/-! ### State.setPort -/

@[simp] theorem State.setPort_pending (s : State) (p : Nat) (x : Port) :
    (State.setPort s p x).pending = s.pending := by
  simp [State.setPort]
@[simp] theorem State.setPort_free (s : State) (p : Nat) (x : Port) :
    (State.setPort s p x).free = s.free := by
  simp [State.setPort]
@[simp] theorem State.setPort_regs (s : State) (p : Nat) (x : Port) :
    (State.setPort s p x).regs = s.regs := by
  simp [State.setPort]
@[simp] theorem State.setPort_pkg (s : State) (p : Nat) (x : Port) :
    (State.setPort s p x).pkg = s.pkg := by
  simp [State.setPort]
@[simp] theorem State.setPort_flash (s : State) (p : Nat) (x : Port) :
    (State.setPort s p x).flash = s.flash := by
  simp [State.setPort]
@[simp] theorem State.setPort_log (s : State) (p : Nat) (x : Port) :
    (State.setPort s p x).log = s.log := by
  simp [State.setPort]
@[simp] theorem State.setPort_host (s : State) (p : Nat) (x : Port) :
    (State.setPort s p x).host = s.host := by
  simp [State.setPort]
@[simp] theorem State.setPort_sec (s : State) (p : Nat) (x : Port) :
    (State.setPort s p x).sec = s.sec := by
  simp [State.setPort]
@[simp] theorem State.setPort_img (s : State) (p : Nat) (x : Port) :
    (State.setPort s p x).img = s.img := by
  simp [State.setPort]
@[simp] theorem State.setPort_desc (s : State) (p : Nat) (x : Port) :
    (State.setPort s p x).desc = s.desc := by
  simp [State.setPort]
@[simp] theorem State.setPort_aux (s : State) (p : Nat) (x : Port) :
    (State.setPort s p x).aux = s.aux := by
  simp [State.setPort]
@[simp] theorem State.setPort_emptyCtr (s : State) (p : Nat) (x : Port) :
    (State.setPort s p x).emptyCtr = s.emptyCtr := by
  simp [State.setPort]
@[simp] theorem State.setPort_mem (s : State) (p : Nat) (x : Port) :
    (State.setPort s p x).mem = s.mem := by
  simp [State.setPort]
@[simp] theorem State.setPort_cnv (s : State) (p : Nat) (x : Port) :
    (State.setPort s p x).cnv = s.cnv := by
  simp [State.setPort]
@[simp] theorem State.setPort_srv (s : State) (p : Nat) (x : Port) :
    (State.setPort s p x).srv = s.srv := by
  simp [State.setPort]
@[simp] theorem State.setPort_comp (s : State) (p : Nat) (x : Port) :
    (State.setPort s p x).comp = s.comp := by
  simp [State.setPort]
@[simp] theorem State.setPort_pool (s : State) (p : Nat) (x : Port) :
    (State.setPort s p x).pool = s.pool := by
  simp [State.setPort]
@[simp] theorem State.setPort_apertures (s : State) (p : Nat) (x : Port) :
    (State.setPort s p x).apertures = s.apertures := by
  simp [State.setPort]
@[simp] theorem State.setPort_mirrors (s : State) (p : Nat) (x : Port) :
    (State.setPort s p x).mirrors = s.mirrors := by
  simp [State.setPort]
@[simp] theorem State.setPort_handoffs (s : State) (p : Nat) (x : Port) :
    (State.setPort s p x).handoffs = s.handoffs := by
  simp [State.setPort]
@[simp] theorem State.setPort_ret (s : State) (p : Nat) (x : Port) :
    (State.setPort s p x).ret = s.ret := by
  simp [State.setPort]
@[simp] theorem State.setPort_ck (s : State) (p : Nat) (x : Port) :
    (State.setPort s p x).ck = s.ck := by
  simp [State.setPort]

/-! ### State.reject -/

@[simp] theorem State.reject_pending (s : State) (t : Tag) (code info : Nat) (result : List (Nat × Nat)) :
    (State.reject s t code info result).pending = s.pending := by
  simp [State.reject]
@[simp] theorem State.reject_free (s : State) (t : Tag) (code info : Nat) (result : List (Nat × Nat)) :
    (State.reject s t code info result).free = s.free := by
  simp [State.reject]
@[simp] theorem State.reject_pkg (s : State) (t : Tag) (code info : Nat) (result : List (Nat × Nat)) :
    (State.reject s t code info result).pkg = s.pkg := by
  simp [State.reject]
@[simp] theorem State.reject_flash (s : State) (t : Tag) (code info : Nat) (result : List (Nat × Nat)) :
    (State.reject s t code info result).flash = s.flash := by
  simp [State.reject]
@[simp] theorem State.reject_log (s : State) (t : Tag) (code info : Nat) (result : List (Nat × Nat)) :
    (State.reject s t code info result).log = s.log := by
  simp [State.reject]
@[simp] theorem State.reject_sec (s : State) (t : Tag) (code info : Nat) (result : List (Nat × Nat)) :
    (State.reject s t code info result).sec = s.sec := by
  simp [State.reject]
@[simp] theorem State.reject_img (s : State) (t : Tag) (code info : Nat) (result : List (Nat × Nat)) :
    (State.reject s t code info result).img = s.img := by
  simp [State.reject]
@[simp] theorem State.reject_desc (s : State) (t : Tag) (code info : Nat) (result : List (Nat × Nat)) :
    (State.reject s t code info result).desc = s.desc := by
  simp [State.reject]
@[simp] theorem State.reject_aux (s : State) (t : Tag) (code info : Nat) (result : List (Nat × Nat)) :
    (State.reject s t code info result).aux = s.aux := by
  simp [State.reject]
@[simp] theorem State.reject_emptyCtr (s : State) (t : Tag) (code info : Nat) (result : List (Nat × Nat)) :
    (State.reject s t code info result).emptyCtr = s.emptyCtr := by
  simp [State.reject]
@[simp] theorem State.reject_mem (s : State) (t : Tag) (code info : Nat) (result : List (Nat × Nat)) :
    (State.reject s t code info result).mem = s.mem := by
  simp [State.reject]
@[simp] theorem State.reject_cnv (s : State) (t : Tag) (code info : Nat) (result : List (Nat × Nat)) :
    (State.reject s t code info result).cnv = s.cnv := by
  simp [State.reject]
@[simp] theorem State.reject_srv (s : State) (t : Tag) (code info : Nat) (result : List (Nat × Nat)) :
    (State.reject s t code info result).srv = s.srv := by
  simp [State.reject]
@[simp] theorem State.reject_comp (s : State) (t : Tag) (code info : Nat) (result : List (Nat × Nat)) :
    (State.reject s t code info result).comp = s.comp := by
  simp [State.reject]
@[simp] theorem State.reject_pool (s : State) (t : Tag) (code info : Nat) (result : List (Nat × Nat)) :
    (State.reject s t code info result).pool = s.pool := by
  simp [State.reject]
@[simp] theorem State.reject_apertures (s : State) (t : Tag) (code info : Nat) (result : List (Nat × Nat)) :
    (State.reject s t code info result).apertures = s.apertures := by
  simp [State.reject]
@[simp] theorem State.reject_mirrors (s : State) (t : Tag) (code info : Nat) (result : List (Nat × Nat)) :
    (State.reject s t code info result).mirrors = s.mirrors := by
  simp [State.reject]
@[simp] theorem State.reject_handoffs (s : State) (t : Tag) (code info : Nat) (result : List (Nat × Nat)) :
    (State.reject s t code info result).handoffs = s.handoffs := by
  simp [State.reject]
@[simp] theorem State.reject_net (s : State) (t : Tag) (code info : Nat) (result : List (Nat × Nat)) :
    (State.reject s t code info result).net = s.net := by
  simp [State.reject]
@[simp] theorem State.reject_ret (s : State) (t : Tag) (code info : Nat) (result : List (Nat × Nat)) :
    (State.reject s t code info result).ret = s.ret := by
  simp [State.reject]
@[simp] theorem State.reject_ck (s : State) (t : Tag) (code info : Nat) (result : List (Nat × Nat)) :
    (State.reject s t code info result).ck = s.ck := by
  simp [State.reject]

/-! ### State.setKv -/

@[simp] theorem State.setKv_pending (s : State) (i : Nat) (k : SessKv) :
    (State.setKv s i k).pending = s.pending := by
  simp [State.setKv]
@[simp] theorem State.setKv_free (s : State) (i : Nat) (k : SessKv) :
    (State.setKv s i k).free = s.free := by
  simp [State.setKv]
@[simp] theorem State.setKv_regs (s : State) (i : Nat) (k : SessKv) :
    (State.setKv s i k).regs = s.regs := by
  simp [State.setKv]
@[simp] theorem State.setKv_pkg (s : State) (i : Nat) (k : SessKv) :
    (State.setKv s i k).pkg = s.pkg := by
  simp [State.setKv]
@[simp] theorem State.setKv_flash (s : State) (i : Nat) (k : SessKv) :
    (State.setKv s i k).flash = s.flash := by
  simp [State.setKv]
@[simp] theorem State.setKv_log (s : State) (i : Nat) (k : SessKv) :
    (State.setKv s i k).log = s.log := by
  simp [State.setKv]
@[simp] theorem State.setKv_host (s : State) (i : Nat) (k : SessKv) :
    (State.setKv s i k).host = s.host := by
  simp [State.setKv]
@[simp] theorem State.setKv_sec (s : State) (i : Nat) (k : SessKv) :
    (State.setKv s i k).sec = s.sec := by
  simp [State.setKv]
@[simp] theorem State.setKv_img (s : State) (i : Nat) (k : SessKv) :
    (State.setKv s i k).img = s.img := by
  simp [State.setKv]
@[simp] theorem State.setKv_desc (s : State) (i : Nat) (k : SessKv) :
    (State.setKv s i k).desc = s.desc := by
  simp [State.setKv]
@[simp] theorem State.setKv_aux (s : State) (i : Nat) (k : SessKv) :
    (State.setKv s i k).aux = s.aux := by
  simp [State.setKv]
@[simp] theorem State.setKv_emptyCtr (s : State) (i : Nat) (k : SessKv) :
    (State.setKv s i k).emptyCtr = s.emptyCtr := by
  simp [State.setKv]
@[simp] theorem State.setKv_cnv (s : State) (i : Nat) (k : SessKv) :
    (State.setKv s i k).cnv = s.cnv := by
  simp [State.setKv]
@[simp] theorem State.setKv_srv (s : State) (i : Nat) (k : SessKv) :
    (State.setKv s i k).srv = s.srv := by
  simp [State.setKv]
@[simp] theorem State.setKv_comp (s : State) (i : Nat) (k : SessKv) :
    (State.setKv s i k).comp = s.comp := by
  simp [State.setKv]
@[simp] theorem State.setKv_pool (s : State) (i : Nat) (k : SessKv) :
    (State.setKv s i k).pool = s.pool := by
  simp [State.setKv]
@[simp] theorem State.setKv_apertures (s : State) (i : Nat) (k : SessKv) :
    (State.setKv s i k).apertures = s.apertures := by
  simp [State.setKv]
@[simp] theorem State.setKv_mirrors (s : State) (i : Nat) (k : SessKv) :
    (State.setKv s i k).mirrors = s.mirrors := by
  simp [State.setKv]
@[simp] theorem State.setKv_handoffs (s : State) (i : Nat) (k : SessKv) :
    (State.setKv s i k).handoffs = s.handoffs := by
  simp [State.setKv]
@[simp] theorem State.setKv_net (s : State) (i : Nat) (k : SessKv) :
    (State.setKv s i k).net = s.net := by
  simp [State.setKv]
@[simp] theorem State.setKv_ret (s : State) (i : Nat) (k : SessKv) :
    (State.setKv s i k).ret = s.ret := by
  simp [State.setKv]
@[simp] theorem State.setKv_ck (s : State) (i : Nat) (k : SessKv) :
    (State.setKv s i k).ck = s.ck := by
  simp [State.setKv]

◇ ◇ ◇ ◇

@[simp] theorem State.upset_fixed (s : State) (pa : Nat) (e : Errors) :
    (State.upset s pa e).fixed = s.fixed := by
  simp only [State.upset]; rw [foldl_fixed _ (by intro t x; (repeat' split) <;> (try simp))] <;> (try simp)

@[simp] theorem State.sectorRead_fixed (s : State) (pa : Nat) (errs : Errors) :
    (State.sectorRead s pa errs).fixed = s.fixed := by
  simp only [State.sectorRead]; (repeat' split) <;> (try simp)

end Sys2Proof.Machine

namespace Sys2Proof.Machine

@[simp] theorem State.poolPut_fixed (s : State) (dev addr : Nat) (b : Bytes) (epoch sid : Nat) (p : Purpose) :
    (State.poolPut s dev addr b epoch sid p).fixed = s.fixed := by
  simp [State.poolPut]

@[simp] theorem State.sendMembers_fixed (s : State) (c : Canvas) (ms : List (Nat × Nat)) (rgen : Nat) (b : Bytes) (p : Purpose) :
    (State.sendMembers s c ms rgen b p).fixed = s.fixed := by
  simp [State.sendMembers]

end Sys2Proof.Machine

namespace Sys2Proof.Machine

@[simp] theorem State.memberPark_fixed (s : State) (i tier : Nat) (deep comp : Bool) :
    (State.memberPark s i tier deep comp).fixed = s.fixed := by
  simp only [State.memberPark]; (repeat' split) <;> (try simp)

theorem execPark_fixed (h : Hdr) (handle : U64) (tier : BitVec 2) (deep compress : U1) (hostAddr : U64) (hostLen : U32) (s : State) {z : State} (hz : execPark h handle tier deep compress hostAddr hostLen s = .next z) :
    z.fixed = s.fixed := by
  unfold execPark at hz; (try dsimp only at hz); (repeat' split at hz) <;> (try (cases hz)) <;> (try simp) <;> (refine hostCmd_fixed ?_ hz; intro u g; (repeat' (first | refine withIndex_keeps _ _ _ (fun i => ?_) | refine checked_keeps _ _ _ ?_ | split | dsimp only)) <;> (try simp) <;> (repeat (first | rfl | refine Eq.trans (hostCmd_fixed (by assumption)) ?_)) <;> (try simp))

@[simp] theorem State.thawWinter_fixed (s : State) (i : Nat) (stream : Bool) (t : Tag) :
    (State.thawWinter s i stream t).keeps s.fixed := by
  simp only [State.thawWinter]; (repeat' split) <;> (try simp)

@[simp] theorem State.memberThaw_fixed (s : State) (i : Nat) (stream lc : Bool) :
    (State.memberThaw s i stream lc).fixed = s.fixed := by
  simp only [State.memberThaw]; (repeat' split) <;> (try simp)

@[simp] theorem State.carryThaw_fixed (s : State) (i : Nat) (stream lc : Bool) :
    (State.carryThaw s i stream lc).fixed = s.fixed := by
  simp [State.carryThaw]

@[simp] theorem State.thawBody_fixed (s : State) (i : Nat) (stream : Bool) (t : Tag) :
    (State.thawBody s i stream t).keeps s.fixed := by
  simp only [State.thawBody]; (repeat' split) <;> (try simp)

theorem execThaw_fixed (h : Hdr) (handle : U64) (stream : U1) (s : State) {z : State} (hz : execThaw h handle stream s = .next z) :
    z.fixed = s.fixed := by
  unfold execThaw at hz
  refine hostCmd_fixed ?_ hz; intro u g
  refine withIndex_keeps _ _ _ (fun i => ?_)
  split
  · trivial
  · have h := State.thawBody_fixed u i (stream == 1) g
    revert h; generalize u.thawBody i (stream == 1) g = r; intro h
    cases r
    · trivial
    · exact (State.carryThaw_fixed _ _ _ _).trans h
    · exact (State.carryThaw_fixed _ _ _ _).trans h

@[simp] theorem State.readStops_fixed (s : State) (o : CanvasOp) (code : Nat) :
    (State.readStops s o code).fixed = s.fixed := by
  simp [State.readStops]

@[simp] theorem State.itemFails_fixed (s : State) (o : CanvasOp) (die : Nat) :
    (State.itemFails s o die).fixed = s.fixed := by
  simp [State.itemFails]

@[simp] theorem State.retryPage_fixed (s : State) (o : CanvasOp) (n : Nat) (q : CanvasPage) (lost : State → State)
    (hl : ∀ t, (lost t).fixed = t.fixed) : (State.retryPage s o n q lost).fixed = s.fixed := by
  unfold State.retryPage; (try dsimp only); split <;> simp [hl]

◇ ◇ ◇ ◇

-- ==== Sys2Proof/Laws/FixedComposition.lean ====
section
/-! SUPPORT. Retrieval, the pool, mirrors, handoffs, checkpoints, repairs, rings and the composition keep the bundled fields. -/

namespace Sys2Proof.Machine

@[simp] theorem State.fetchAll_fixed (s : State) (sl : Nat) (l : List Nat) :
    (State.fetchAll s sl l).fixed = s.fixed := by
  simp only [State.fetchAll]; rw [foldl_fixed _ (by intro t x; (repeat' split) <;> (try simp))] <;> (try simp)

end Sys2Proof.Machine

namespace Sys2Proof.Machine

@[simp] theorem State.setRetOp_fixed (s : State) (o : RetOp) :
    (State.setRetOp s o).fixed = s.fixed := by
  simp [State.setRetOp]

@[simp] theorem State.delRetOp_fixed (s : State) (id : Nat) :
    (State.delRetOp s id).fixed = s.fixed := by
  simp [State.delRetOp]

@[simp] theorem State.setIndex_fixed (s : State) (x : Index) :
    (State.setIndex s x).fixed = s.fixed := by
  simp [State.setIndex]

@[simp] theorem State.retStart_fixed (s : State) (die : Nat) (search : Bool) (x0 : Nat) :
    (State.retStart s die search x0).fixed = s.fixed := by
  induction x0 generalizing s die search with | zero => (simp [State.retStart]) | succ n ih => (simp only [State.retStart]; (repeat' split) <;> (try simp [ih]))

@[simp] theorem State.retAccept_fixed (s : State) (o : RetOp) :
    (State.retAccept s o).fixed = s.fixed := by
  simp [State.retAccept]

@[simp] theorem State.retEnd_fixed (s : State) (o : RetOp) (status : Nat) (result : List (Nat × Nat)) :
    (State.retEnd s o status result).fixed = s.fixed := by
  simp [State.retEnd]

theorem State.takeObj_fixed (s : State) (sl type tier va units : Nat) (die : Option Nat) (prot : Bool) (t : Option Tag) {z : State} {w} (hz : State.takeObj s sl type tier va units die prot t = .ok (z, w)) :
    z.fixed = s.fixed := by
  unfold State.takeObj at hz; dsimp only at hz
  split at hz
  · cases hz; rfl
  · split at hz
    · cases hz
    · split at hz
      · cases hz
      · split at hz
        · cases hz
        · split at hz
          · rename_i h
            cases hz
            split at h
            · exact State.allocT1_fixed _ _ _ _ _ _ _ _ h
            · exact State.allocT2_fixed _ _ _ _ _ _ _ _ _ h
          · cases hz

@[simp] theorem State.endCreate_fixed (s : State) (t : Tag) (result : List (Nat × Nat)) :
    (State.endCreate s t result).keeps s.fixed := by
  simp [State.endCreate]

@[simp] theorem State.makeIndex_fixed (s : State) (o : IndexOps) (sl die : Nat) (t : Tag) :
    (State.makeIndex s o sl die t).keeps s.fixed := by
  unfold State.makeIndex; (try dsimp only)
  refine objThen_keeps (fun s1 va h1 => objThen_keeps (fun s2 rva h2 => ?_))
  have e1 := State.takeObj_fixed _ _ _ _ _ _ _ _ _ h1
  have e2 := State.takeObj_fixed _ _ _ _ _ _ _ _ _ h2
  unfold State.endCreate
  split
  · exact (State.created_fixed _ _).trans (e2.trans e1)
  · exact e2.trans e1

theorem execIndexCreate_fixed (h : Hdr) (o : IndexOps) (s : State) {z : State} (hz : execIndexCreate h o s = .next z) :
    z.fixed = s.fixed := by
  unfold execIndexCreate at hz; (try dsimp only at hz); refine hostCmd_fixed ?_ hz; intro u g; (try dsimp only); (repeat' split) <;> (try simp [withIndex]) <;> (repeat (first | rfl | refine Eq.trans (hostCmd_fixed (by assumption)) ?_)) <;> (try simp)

◇ ◇ ◇ ◇

▸ DIRECTIONS FOR THIS TASK:
The answer is each line in which the word "CanvasOp" occurs, copied from the material above.

▸ EXERCISE RESULT:
@[simp] theorem State.readStops_fixed (s : State) (o : CanvasOp) (code : Nat) :
@[simp] theorem State.itemFails_fixed (s : State) (o : CanvasOp) (die : Nat) :
@[simp] theorem State.retryPage_fixed (s : State) (o : CanvasOp) (n : Nat) (q : CanvasPage) (lost : State → State)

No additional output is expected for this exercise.